Contains: autoencoder and predictions for RAP1 binding sites.
.
├── README.md
├── requirements.txt
├── various .png
│ ...
├── NNfxns
│ ├── neural_network.py
│ ├── auto.py
│ └── train.py
├── test
│ └── test_auto.py
└── Jupyter notebook
├── 8x8 reconstruction
└── other workflow
Any dependencies noted in requirements.txt.
Autoencoders are a type of feedforward neural networks where the input is the same thing as the output. Basically, they will take the input and squish it into a low dimension summary code that represents what should be reconstructed in the output. To make an autoencoder (and later on a neural network), one needs at least three things: (1) an encoding method, (2) a decoding method, and (3) a loss function. The encoder and decoder are fully connected feedforward NN, while the code is a single layer of artificial NN that has a hyperparameter-defined number of nodes. Additional hyperparameters that should be set before training are: (1) code size, (2) number of layers, (3) number of nodes per layer, and (4) a loss function like MSE or binary crossentropy. Some of those hyperparameters were already set for us in this final…
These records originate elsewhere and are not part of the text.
-- ==== Sys2Proof/WellFormed.lean ====
section
/-!
DEFINITION. Which terms of `Instr` a transaction word can spell: the operand ranges of 30_encoding.md rules R93 to R96 and
the address ranges of 20_memory.md rule R60.
-/

namespace Sys2Proof

/-- Tile pattern data, 0x8000–0x97FF (rule R60). -/
def Addr.isTile (a : Addr) : Bool := 0x8000 ≤ a.toNat && a.toNat ≤ 0x97FF

/-- Tile maps, 0x9800–0x9FFF (rule R60). -/
def Addr.isMap (a : Addr) : Bool := 0x9800 ≤ a.toNat && a.toNat ≤ 0x9FFF

/-- Object table, 0xFE00–0xFE9F (rule R60). -/
def Addr.isOam (a : Addr) : Bool := 0xFE00 ≤ a.toNat && a.toNat ≤ 0xFE9F

/-- I/O registers, 0xFF00–0xFF7F (rule R60). -/
def Addr.isIo (a : Addr) : Bool := 0xFF00 ≤ a.toNat && a.toNat ≤ 0xFF7F

/-- The named-register addresses of rule R95: 0xFF40–0xFF45, 0xFF47–0xFF4B, 0xFF4F and 0xFF68–0xFF6B. -/
def Addr.isNamed (a : Addr) : Bool :=
  (0xFF40 ≤ a.toNat && a.toNat ≤ 0xFF45) || (0xFF47 ≤ a.toNat && a.toNat ≤ 0xFF4B) || a.toNat == 0xFF4F ||
    (0xFF68 ≤ a.toNat && a.toNat ≤ 0xFF6B)

/-- A plain I/O byte: the I/O range less the named registers (rules R95, R198). -/
def Addr.isPlainIo (a : Addr) : Bool := a.isIo && !a.isNamed

/-- Outside every region of rule R60. -/
def Addr.isUnmapped (a : Addr) : Bool := !a.isTile && !a.isMap && !a.isOam && !a.isIo

/-- The operands are ones a transaction word can spell. UPDATE's `n` has 28 bits in a word (rule R93), SELECT_SYSPAL's
`choice` 8 bits (rule R92). -/
def Instr.wf : Instr → Bool
  | .rdTile a _ => a.isTile
  | .wrTile a _ => a.isTile
  | .rdMap a _ => a.isMap
  | .wrMap a _ => a.isMap
  | .rdOam a _ => a.isOam
  | .wrOam a _ => a.isOam
  | .rdLcdc _ => true
  | .wrLcdc _ => true
  | .rdStat _ => true
  | .wrStat _ => true
  | .rdScy _ => true
  | .wrScy _ => true
  | .rdScx _ => true
  | .wrScx _ => true
  | .rdLy _ => true
  | .wrLy _ => true
  | .rdLyc _ => true
  | .wrLyc _ => true
  | .rdBgp _ => true
  | .wrBgp _ => true
  | .rdObp0 _ => true
  | .wrObp0 _ => true
  | .rdObp1 _ => true
  | .wrObp1 _ => true
  | .rdWy _ => true
  | .wrWy _ => true
  | .rdWx _ => true
  | .wrWx _ => true
  | .rdVbk _ => true
  | .wrVbk _ => true
  | .rdBgpi _ => true
  | .wrBgpi _ => true
  | .rdBgpd _ => true
  | .wrBgpd _ => true
  | .rdObpi _ => true
  | .wrObpi _ => true
  | .rdObpd _ => true
  | .wrObpd _ => true
  | .rdIo a _ => a.isPlainIo
  | .wrIo a _ => a.isPlainIo
  | .rdUnmapped a _ => a.isUnmapped
  | .wrUnmapped a _ => a.isUnmapped
  | .update n => decide (n < 2 ^ 28)
  | .renderScanline => true
  | .renderScreen => true
  | .getMode => true
  | .selectSyspal c => decide (c < 256)

end Sys2Proof
end

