-- ==== Sys2Proof/Machine/Step.lean ====
section
/-!
DEFINITION. One step of the block: one transaction, in the order presented (20_memory.md rule R76).
-/

namespace Sys2Proof.Machine

/-- One step: take the next transaction and run it to completion (00_scope.md rule R11). -/
def step (s : State) : Host.Outcome State Fault Refusal :=
  match fetch s with
  | .idle => .next s
  | .refuse why => .refused why
  | .run i s' => exec i s'

/-- `s` with the transaction word of an opcode-table row presented next, before whatever was already pending. -/
def State.withFetchWord (s : State) (nbits w : Nat) : State := s.setPending (tableWord nbits w :: s.pending)

end Sys2Proof.Machine
end

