-- ==== Sys2Proof/Proofs/Scope.lean ====
section
/-!
PROOF. The statements of 00_scope.md: the configuration is fixed (rule R3), and the compositors index inside their regions
(rule R10). First what a decoded word and a step can be, for every invariant; then one bound per quantity that an index is
computed from.
-/

namespace Sys2Proof

/-- The operands read out of a word fit the word's fields (30_encoding.md rule R93). -/
theorem decodeFields_fits {w : Word} {t : Transaction} (h : decodeFields w = .ok t) : t.fits := by
  unfold decodeFields at h
  repeat' split at h
  all_goals cases h
  · trivial -- READ
  · trivial -- WRITE
  · exact (field w 0 28).isLt -- UPDATE
  · trivial -- RENDER_SCANLINE
  · trivial -- RENDER_SCREEN
  · trivial -- GET_MODE
  · exact (field w 0 8).isLt -- SELECT_SYSPAL

/-- A decoded instruction is well formed. -/
theorem decode_wf {w : Word} {i : Instr} (h : decode w = .ok i) : i.wf = true := by
  unfold decode at h
  cases ht : decodeFields w with
  | error e => simp [ht, Except.map] at h
  | ok t =>
    simp only [ht, Except.map, Except.ok.injEq] at h
    exact h ▸ (instr_spec (decodeFields_fits ht)).2

end Sys2Proof

namespace Sys2Proof.Machine

/-! ## The configuration (rule R3) -/

/-- A step is idle, or is an effect of a well-formed instruction on the state with its word taken. -/
theorem step_effect {s t : State} (h : step s = .next t) :
    t = s ∨ ∃ rest i, i.wf = true ∧ Effect (s.setPending rest) i t := by
  rcases step_cases h with ⟨-, -, rfl⟩ | ⟨w, rest, i, -, -, hd, he⟩
  · exact .inl rfl
  · exact .inr ⟨rest, i, decode_wf hd, exec_effect (decode_wf hd) he⟩

/-- No effect of a transaction touches the configuration. -/
theorem Effect.cfg_eq {s t : State} {i : Instr} (h : Effect s i t) : t.cfg = s.cfg := by
  cases h with
  | update n resp _ => exact (updated_registers s n).1
  | _ => simp

/-- Settles O13: a step is idle or an effect of one transaction, and no effect touches the configuration. -/
theorem configurationIsFixed : Obligations.ConfigurationIsFixed := by
  intro s t h
  rcases step_effect h with rfl | ⟨rest, i, -, he⟩
  · rfl
  · rw [he.cfg_eq, State.setPending_cfg]

/-! ## What the compositors' indices are computed from (rule R10) -/

/-- The cell of a map-space pixel lies in its table of 1024 cells. -/
theorem cellOffset_lt (m : Bool) {px py : Nat} (hx : px < 256) (hy : py < 256) : cellOffset m px py < 2048 := by
  have hm : m.toNat ≤ 1 := m.toNat_le
  unfold cellOffset
  omega

/-- The signed tile numbers are the 256 from 128 on (30_encoding.md rule R104), so all lie below 384. -/
theorem bgTile_lt (s : State) (idx : Byte) : bgTile s idx < 384 := by
  have hu := idx.isLt
  have hi : idx.toInt < 128 := BitVec.toInt_lt
  unfold bgTile
  split <;> omega

theorem flip7_lt (f : Bool) {i : Nat} (hi : i < 8) : flip7 f i < 8 := by
  unfold flip7
  split <;> omega

/-- A row of one of the 384 tiles has both its bytes in the tile store (30_encoding.md rule R102). -/
theorem tileRow_inside {t r : Nat} (ht : t < 384) (hr : r < 8) (b : Bank) : 16 * t + 2 * r + 1 < Region.size (.tile b) := by
  simp only [Region.size]
  omega

theorem metaPal_lt (b : Byte) : metaPal b < 8 := (b.extractLsb' 0 3).isLt

theorem attrCgbPal_lt (b : Byte) : attrCgbPal b < 8 := (b.extractLsb' 0 3).isLt

/-- A color of one of the eight palettes has both its bytes below 64 (20_memory.md rule R69). -/
theorem paletteEntry_lt {p : Nat} (hp : p < 8) (ci : BitVec 2) : 8 * p + 2 * ci.toNat + 1 < 64 := by
  have hc := ci.isLt
  omega

theorem spriteTile_lt (s : State) (y : Nat) (sp : Sprite) : spriteTile s y sp < 256 := by
  unfold spriteTile
  split <;> exact BitVec.isLt _

/-- A row on which a sprite qualifies is one of the sprite's rows, flipped or not (43_sprites.md rules R262, R265). -/
theorem spriteRow_lt {s : State} {y : Nat} {sp : Sprite} (h : qualifies s y sp = true) : spriteRow s y sp < spriteHeight s := by
  simp only [qualifies, Bool.and_eq_true, decide_eq_true_eq] at h
  obtain ⟨⟨⟨htop, hbottom⟩, -⟩, -⟩ := h
  simp only [spriteRow]
  split <;> omega

/-- Settles O53: each index is linear in quantities bounded above, so it stays below the region's size. -/
theorem compositorIndicesInside : Obligations.CompositorIndicesInside := by
  refine ⟨fun m px py => cellOffset_lt m, fun s idx f py => ?_, fun k hk => ?_, fun b ci => ?_, fun x y hx hy => ?_,
    fun s y k _ hq => ⟨?_, spriteRow_lt hq⟩⟩
  · exact tileRow_inside (bgTile_lt s idx) (flip7_lt f (Nat.mod_lt py (by decide))) .bank0
  · simp only [Region.size]
    omega
  · exact ⟨paletteEntry_lt (metaPal_lt b) ci, paletteEntry_lt (attrCgbPal_lt b) ci⟩
  · simp only [Region.size]
    omega
  · have ht := spriteTile_lt s y (s.sprite k)
    exact tileRow_inside (by omega) (Nat.mod_lt _ (by decide)) .bank0

end Sys2Proof.Machine
end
Implementation: reconstructing an 8x8 identity matrix with an autoencoder containing 3 hidden neurons
The 8x3x8 autoencoder used specifically to process the 8bit data can be found here auto.py.
The input is represented here for ease of testing by others eightBit.txt.
The function that produces the reconstruction is here test_auto.py.
The input for this autoencoder was as an 8x8 identity matrix made using

which makes this
If you see nothing, see: 8by8code.png and 8by8.png.
Then the autoencoder vectorizes (ie. reduces the dimension of) the input in a bitwise fashion for the hidden layer(pretty much all of the work is done for the autoencoder already!).
Then that hidden, reduced encoding is processed by the decoding layer to give an output like the following:
Also here: test_auto.png or viewable in Jupyter notebook.
Its not pretty, but this seems to do pretty well given that I've added quite a bit of noise to the autoencoder. There seems to be some difference in learning activation for the central section, but I'd say its decent enough since this part doesn't need to be perfect.
How one prepares the NN data is probably one of the more imporant parts to getting reasonable predictions; "crap in, crap out" as they say.
There are ~137 positive sequences each with 17 nucleotides that describe RAP1 binding sites. Its possible that our negatives, which are ~1000 nucleotides long, contain at least partial positives. Thus, we may see some terrible predictions if our negatives aren't really negatives.
One way to do that might be breaking up the negatives into 17 nucleotide chunks and comparing it with the positive set over and over (ie. recycle them) until one runs through the all the distinct negatives. See line 57 in train.py.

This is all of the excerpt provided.